Objects can be created by calls of the form motifModel(seqs, type="fixed", width=4)

seqs: A Sequences object which contains the sequences to be fit
type: Can be "fixed", "variable", or "optional". "fixed" means there is a single motif at the same position in all sequences. "variable" means there is a single motif at a different position in each sequence. "optional" means there is a single motif or no motif at each sequence in a variable position.
width: The number of residues in the motif, the width of the motif.

mmodel:: Object of class "matrix" The motif, represented as a matrix. Each element in the matrix is the likelihood of that residue being in the position. The rows are the residue type and the columns are the position in the motif.
bmodel:: Object of class "numeric" The background model is the model which generates the non-motif residues. The data is the probability of each residue type.
width:: Object of class "integer" The width is the number of residues in the motif
seqs:: Object of class "Sequences" The sequence to which the motifs are being fit.
np:: Object of class "integer" The number of parameters in the model, used for calculating the BIC

plot: signature(x,...): Plots varying descriptive graphs of the motif model. The first thing plotted is the likelihood of the motif starting in each possible position. This is marginal over all sequences. Next, the likelihood of each residue is plotted in a series of plots representing each position in the motif. Last, the likelihood of each sequence from the motif model is plotted.
predict: predict(object,newSequences=object@seqs): Calculates the likelihood for each sequence being generated from the motif model. This is useful for checking for outliers or ensuring the motif model fits the data. Passing new sequences in allows classification of new sequences.
print: print(object): Prints information about the motif model, including the motif string. The motif string is simply all residues with greater than 15% probability in decreasing order with a max of 4 (since 15*5 > 100). So, [R][GF][GFRD] indicates that only R has a greater than 15% probability in position 1. In position 2, only G and F do, with G having a higher probability than F. In position 3, G, F, R and D all have over 15% probability of occuring.
residuals: residuals(model, seqs=model@seqs, classes=rep(0,nrow(seqs)), threshold = 0): This method classifies seqs and calculates the number of false positives, false negatives, and a measure of accuracy between 0 and 1. classes should be the true classes for each sequence, where a negative number means it is not in the model and a positive number or 0 means it is in the model. The default is all in the model.
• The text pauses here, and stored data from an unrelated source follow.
theorem State.pcieDown_touches {ps s x}
    (h : Touches ps s x) (p_regs : Part.regs ∈ ps := by assumption) (p_outbox : Part.outbox ∈ ps := by assumption) (p_flt : Part.flt ∈ ps := by assumption) (p_host : Part.host ∈ ps := by assumption) (p_img : Part.img ∈ ps := by assumption) :
    Touches ps s (State.pcieDown x) := by
  unfold State.pcieDown
  repeat' first
    | with_reducible assumption
    | intro _ _
    | intro _
    | with_reducible apply State.setB_touches
    | with_reducible apply State.hostEvent_touches
    | with_reducible apply State.linkEvent_touches
    | split
    | dsimp only
    | with_reducible apply Touches.upd
    | exact Or.inl (by assumption)
    | exact Or.inr rfl

theorem State.masterOff_touches {ps s x}
    (h : Touches ps s x) (p_regs : Part.regs ∈ ps := by assumption) (p_outbox : Part.outbox ∈ ps := by assumption) (p_flt : Part.flt ∈ ps := by assumption) (p_host : Part.host ∈ ps := by assumption) (p_img : Part.img ∈ ps := by assumption) :
    Touches ps s (State.masterOff x) := by
  unfold State.masterOff
  repeat' first
    | with_reducible assumption
    | intro _ _
    | intro _
    | with_reducible apply State.setB_touches
    | with_reducible apply State.linkEvent_touches

theorem State.d3Enter_touches {ps s x}
    (h : Touches ps s x) (p_regs : Part.regs ∈ ps := by assumption) (p_outbox : Part.outbox ∈ ps := by assumption) (p_flt : Part.flt ∈ ps := by assumption) (p_host : Part.host ∈ ps := by assumption) (p_img : Part.img ∈ ps := by assumption) :
    Touches ps s (State.d3Enter x) := by
  unfold State.d3Enter
  repeat' first
    | with_reducible assumption
    | intro _ _
    | intro _
    | with_reducible apply State.setB_touches
    | with_reducible apply State.linkEvent_touches

theorem State.cfgMaster_touches {ps s x} {a1}
    (h : Touches ps s x) (p_regs : Part.regs ∈ ps := by assumption) (p_outbox : Part.outbox ∈ ps := by assumption) (p_flt : Part.flt ∈ ps := by assumption) (p_host : Part.host ∈ ps := by assumption) (p_img : Part.img ∈ ps := by assumption) :
    Touches ps s (State.cfgMaster x a1) := by
  unfold State.cfgMaster
  repeat' first
    | with_reducible assumption
    | intro _ _
    | intro _
    | with_reducible apply Touches.choose
    | with_reducible apply State.when_touches
    | with_reducible apply State.setB_touches
    | with_reducible apply State.when_touches
    | with_reducible apply State.msixReleaseAll_touches
    | with_reducible apply State.masterOff_touches

theorem State.cfgPower_touches {ps s x} {a1}
    (h : Touches ps s x) (p_regs : Part.regs ∈ ps := by assumption) (p_outbox : Part.outbox ∈ ps := by assumption) (p_flt : Part.flt ∈ ps := by assumption) (p_host : Part.host ∈ ps := by assumption) (p_img : Part.img ∈ ps := by assumption) :
    Touches ps s (State.cfgPower x a1) := by
  unfold State.cfgPower
  repeat' first
    | with_reducible assumption
    | intro _ _
    | intro _
    | with_reducible apply Touches.choose
    | with_reducible apply State.when_touches
    | with_reducible apply State.setB_touches
    | with_reducible apply State.when_touches
    | with_reducible apply State.msixReleaseAll_touches
    | with_reducible apply State.d3Enter_touches

theorem State.cfgMask_touches {ps s x} {a1}
    (h : Touches ps s x) (p_outbox : Part.outbox ∈ ps := by assumption) (p_host : Part.host ∈ ps := by assumption) :
    Touches ps s (State.cfgMask x a1) := by
  unfold State.cfgMask
  repeat' first
    | with_reducible assumption
    | intro _ _
    | intro _
    | with_reducible apply State.msixReleaseAll_touches
    | split
    | dsimp only
    | with_reducible apply Touches.upd
    | exact Or.inl (by assumption)
    | exact Or.inr rfl

theorem State.cfgWrite_touches {ps s x} {a1 a2}
    (h : Touches ps s x) (p_regs : Part.regs ∈ ps := by assumption) (p_outbox : Part.outbox ∈ ps := by assumption) (p_flt : Part.flt ∈ ps := by assumption) (p_host : Part.host ∈ ps := by assumption) (p_img : Part.img ∈ ps := by assumption) :
    Touches ps s (State.cfgWrite x a1 a2) := by
  unfold State.cfgWrite
  repeat' first
    | with_reducible assumption
    | intro _ _
    | intro _
    | with_reducible apply Touches.choose
    | with_reducible apply State.cfgStore_touches
    | with_reducible apply State.cfgMaster_touches
    | with_reducible apply State.cfgPower_touches
    | with_reducible apply State.cfgMask_touches

/-! ### Machine/Faults.lean -/

theorem State.recWords_touches {ps s x} {a1 a2 a3 a4} (h : Touches ps s x) (p_regs : Part.regs ∈ ps := by assumption) :
    Touches ps s (State.recWords x a1 a2 a3 a4) := by
  unfold State.recWords
  repeat' first
    | with_reducible assumption
    | intro _ _
    | intro _
    | with_reducible apply Touches.choose
    | with_reducible apply Touches.upTo
    | with_reducible apply State.set_touches

theorem State.maskOpen_touches {ps s x} {a1 a2 a3 a4} (h : Touches ps s x) (p_flt : Part.flt ∈ ps := by assumption) :
    Touches ps s (State.maskOpen x a1 a2 a3 a4) := by
  unfold State.maskOpen
  repeat' first
    | with_reducible assumption
    | intro _ _
    | intro _
    | split
    | dsimp only
    | with_reducible apply Touches.upd
    | exact Or.inl (by assumption)
    | exact Or.inr rfl

theorem State.recQueue_touches {ps s x} {a1}
    (h : Touches ps s x) (p_regs : Part.regs ∈ ps := by assumption) (p_flt : Part.flt ∈ ps := by assumption) :
    Touches ps s (State.recQueue x a1) := by
  unfold State.recQueue
  repeat' first
    | with_reducible assumption
    | intro _ _
    | intro _
    | with_reducible apply Touches.choose
    | with_reducible apply State.inc_touches
    | split
    | dsimp only
    | with_reducible apply Touches.upd
    | exact Or.inl (by assumption)
    | exact Or.inr rfl

theorem State.firstCapture_touches {ps s x} {a1} (h : Touches ps s x) (p_regs : Part.regs ∈ ps := by assumption) :
    Touches ps s (State.firstCapture x a1) := by
  unfold State.firstCapture
  repeat' first
    | with_reducible assumption
    | intro _ _
    | intro _
    | with_reducible apply Touches.choose
    | with_reducible apply State.setB_touches
    | with_reducible apply State.recWords_touches

theorem State.escalate_touches {ps s x} {a1} (h : Touches ps s x) (p_flt : Part.flt ∈ ps := by assumption) :
    Touches ps s (State.escalate x a1).2.2 := by
  unfold State.escalate
  repeat' first
    | with_reducible assumption
    | intro _ _
    | intro _
    | with_reducible apply Touches.choose
    | split
    | dsimp only
    | with_reducible apply Touches.upd
    | exact Or.inl (by assumption)
    | exact Or.inr rfl
theorem State.escalate_touchesE {ps s x} {a1} {r0 r1 t} (e : State.escalate x a1 = (r0, r1, t))
    (h : Touches ps s x) (p_flt : Part.flt ∈ ps := by assumption) :
    Touches ps s t := by
  have k := State.escalate_touches (ps := ps) (s := s) (x := x) (a1 := a1) h
  rwa [e] at k

theorem State.decideMasked_touches {ps s x} {a1 a2 a3 a4}
    (h : Touches ps s x) (p_regs : Part.regs ∈ ps := by assumption) (p_flt : Part.flt ∈ ps := by assumption) :
    Touches ps s (State.decideMasked x a1 a2 a3 a4) := by
  unfold State.decideMasked
  repeat' first
    | with_reducible assumption
    | intro _ _
    | intro _
    | with_reducible apply Touches.choose
    | with_reducible apply State.set_touches
    | with_reducible apply State.inc_touches
    | with_reducible apply State.count_touches
    | with_reducible apply State.recQueue_touches
    | split
    | dsimp only
    | with_reducible apply Touches.upd
    | exact Or.inl (by assumption)
    | exact Or.inr rfl

theorem State.faultInt_touches {ps s x}
    (h : Touches ps s x) (p_regs : Part.regs ∈ ps := by assumption) (p_outbox : Part.outbox ∈ ps := by assumption) (p_host : Part.host ∈ ps := by assumption) :
    Touches ps s (State.faultInt x) := by
  unfold State.faultInt
  repeat' first
    | with_reducible assumption
    | intro _ _
    | intro _
    | with_reducible apply Touches.choose
    | with_reducible apply State.setB_touches
    | with_reducible apply State.msixSend_touches

theorem State.blockReset_touches {ps s x} {a1 a2}
    (h : Touches ps s x) (p_regs : Part.regs ∈ ps := by assumption) (p_draws : Part.draws ∈ ps := by assumption) (p_outbox : Part.outbox ∈ ps := by assumption) (p_flt : Part.flt ∈ ps := by assumption) (p_act : Part.act ∈ ps := by assumption) (p_host : Part.host ∈ ps := by assumption) (p_boot : Part.boot ∈ ps := by assumption) (p_buf : Part.buf ∈ ps := by assumption) (p_pipe : Part.pipe ∈ ps := by assumption) (p_que : Part.que ∈ ps := by assumption) (p_tele : Part.tele ∈ ps := by assumption) :
    Touches ps s (State.blockReset x a1 a2) := by
  unfold State.blockReset
  repeat' first
    | with_reducible assumption
    | intro _ _
    | intro _
    | with_reducible apply Touches.choose
    | with_reducible apply State.resetRequest_touches

theorem State.portSafeReact_touches {ps s x} {a1}
    (h : Touches ps s x) (p_regs : Part.regs ∈ ps := by assumption) (p_draws : Part.draws ∈ ps := by assumption) (p_outbox : Part.outbox ∈ ps := by assumption) (p_flt : Part.flt ∈ ps := by assumption) (p_act : Part.act ∈ ps := by assumption) (p_host : Part.host ∈ ps := by assumption) (p_buf : Part.buf ∈ ps := by assumption) (p_pipe : Part.pipe ∈ ps := by assumption) (p_que : Part.que ∈ ps := by assumption) (p_tele : Part.tele ∈ ps := by assumption) :
    Touches ps s (State.portSafeReact x a1) := by
  unfold State.portSafeReact
  repeat' first
    | with_reducible assumption
    | intro _ _
    | intro _
    | with_reducible apply Touches.choose
    | with_reducible apply State.setBit_touches
    | with_reducible apply State.portSafe_touches

theorem State.maskReact_touches {ps s x} {a1 a2 a3 a4} (h : Touches ps s x) (p_flt : Part.flt ∈ ps := by assumption) :
    Touches ps s (State.maskReact x a1 a2 a3 a4) := by
  unfold State.maskReact
  repeat' first
    | with_reducible assumption
    | intro _ _
    | intro _
    | with_reducible apply State.when_touches
    | with_reducible apply State.set_touches
    | with_reducible apply State.when_touches
    | with_reducible apply State.maskOpen_touches

theorem State.react_touches {ps s x} {a1 a2 a3 a4}
    (h : Touches ps s x) (p_regs : Part.regs ∈ ps := by assumption) (p_draws : Part.draws ∈ ps := by assumption) (p_outbox : Part.outbox ∈ ps := by assumption) (p_flt : Part.flt ∈ ps := by assumption) (p_act : Part.act ∈ ps := by assumption) (p_host : Part.host ∈ ps := by assumption) (p_boot : Part.boot ∈ ps := by assumption) (p_buf : Part.buf ∈ ps := by assumption) (p_pipe : Part.pipe ∈ ps := by assumption) (p_que : Part.que ∈ ps := by assumption) (p_tele : Part.tele ∈ ps := by assumption) :
    Touches ps s (State.react x a1 a2 a3 a4) := by
  unfold State.react
  repeat' first
    | with_reducible assumption
    | intro _ _
    | intro _
    | with_reducible apply State.when_touches
    | with_reducible apply State.set_touches
    | with_reducible apply State.setB_touches
    | with_reducible apply State.when_touches
    | with_reducible apply State.moduleSafe_touches
    | with_reducible apply State.faultInt_touches
    | with_reducible apply State.blockReset_touches
    | with_reducible apply State.portSafeReact_touches
    | with_reducible apply State.maskReact_touches
    | split
    | dsimp only
    | with_reducible apply Touches.upd
    | exact Or.inl (by assumption)
    | exact Or.inr rfl

theorem State.decideOpen_touches {ps s x} {a1 a2 a3}
    (h : Touches ps s x) (p_regs : Part.regs ∈ ps := by assumption) (p_draws : Part.draws ∈ ps := by assumption) (p_outbox : Part.outbox ∈ ps := by assumption) (p_flt : Part.flt ∈ ps := by assumption) (p_act : Part.act ∈ ps := by assumption) (p_host : Part.host ∈ ps := by assumption) (p_boot : Part.boot ∈ ps := by assumption) (p_buf : Part.buf ∈ ps := by assumption) (p_pipe : Part.pipe ∈ ps := by assumption) (p_que : Part.que ∈ ps := by assumption) (p_tele : Part.tele ∈ ps := by assumption) :
    Touches ps s (State.decideOpen x a1 a2 a3) := by
  unfold State.decideOpen
  repeat' first
    | with_reducible assumption
    | intro _ _
    | intro _
    | with_reducible apply Touches.choose
    | with_reducible apply State.set_touches
    | with_reducible apply State.inc_touches
    | with_reducible apply State.count_touches
    | with_reducible apply State.recQueue_touches
    | with_reducible apply State.firstCapture_touches
    | with_reducible apply State.escalate_touches
    | with_reducible apply State.react_touches
    | refine State.escalate_touchesE (by with_reducible assumption) ?_
    | split
    | dsimp only
    | with_reducible apply Touches.upd
    | exact Or.inl (by assumption)
    | exact Or.inr rfl

theorem State.faultDecide_touches {ps s x}
    (h : Touches ps s x) (p_regs : Part.regs ∈ ps := by assumption) (p_draws : Part.draws ∈ ps := by assumption) (p_outbox : Part.outbox ∈ ps := by assumption) (p_flt : Part.flt ∈ ps := by assumption) (p_act : Part.act ∈ ps := by assumption) (p_host : Part.host ∈ ps := by assumption) (p_boot : Part.boot ∈ ps := by assumption) (p_buf : Part.buf ∈ ps := by assumption) (p_pipe : Part.pipe ∈ ps := by assumption) (p_que : Part.que ∈ ps := by assumption) (p_tele : Part.tele ∈ ps := by assumption) :
    Touches ps s (State.faultDecide x) := by
  unfold State.faultDecide
  repeat' first
    | with_reducible assumption
    | intro _ _
    | intro _
    | with_reducible apply State.incWrap_touches
    | with_reducible apply State.decideMasked_touches
    | with_reducible apply State.decideOpen_touches
    | split
    | dsimp only
    | with_reducible apply Touches.upd
    | exact Or.inl (by assumption)
    | exact Or.inr rfl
The log-likelihood for each sequence according to the model is calculated and if it is greater than the threshold, the sequence is classified as in the model. These predictions are tested against the true classes passed to the method. The default value for classes is all sequences belong in the model. The log-likelihood for each sequence according to the model is calculated and if it is greater than the threshold, the sequence is classified as in the model. These predictions are tested against the true classes passed to the method.
BIC: BIC(object): Calculates the Bayesian Information Content of the motif model. See BIC for more information.
logLik: logLik(model): This method calculates the (expected) log-likelihood of the motif model.
motifString: motifString(model): The motif string is simply all residues with greater than 15% probability in decreasing order with a max of 4 (since 15*5 > 100). So, [R][GF][GFRD] indicates that only R has a greater than 15% probability in position 1. In position 2, only G and F do, with G having a higher probability than F. In position 3, G, F, R and D all have over 15% probability of occuring.
plotFits: plotFits(model): A barplot of the log of the ratio of the likelihood of each sequence in the model relative to the background distribution. A positive value indicates a good fit to the motif and a negative value means the sequence fits the background (randomly occurring sequence) better.
plotPositions: plotPositions(model): A grid of plots showing the motif probability distribution at each motif position. The three most likely amino acids/residues at each position are annotated on the plots.
plotStartingPosition: plotStartingPosition(model): A barplot showing the likelihood of the motif starting at each position. So that 0.3 in the first position means there is a 30% likelihood of the motif starting in the first position

Andrew White

Bailey, T. L. Ph.D. thesis, University of California at San Diego, 1995.

Sequences

#get sequence data
data(TULASequences)


#Create a fixed and optional type model
TULAFixed <- motifModel(TULASequences)
print(TULAFixed)
plotPositions(TULAFixed)

TULAOpt <- motifModel(TULASequences, type="optional")
print(TULAOpt)
plotPositions(TULAOpt)


#Something more interesting, cluster the data, fit two motif models, and
# then calculate the residuals

clusters <- aclust(dist(TULASequences), 2)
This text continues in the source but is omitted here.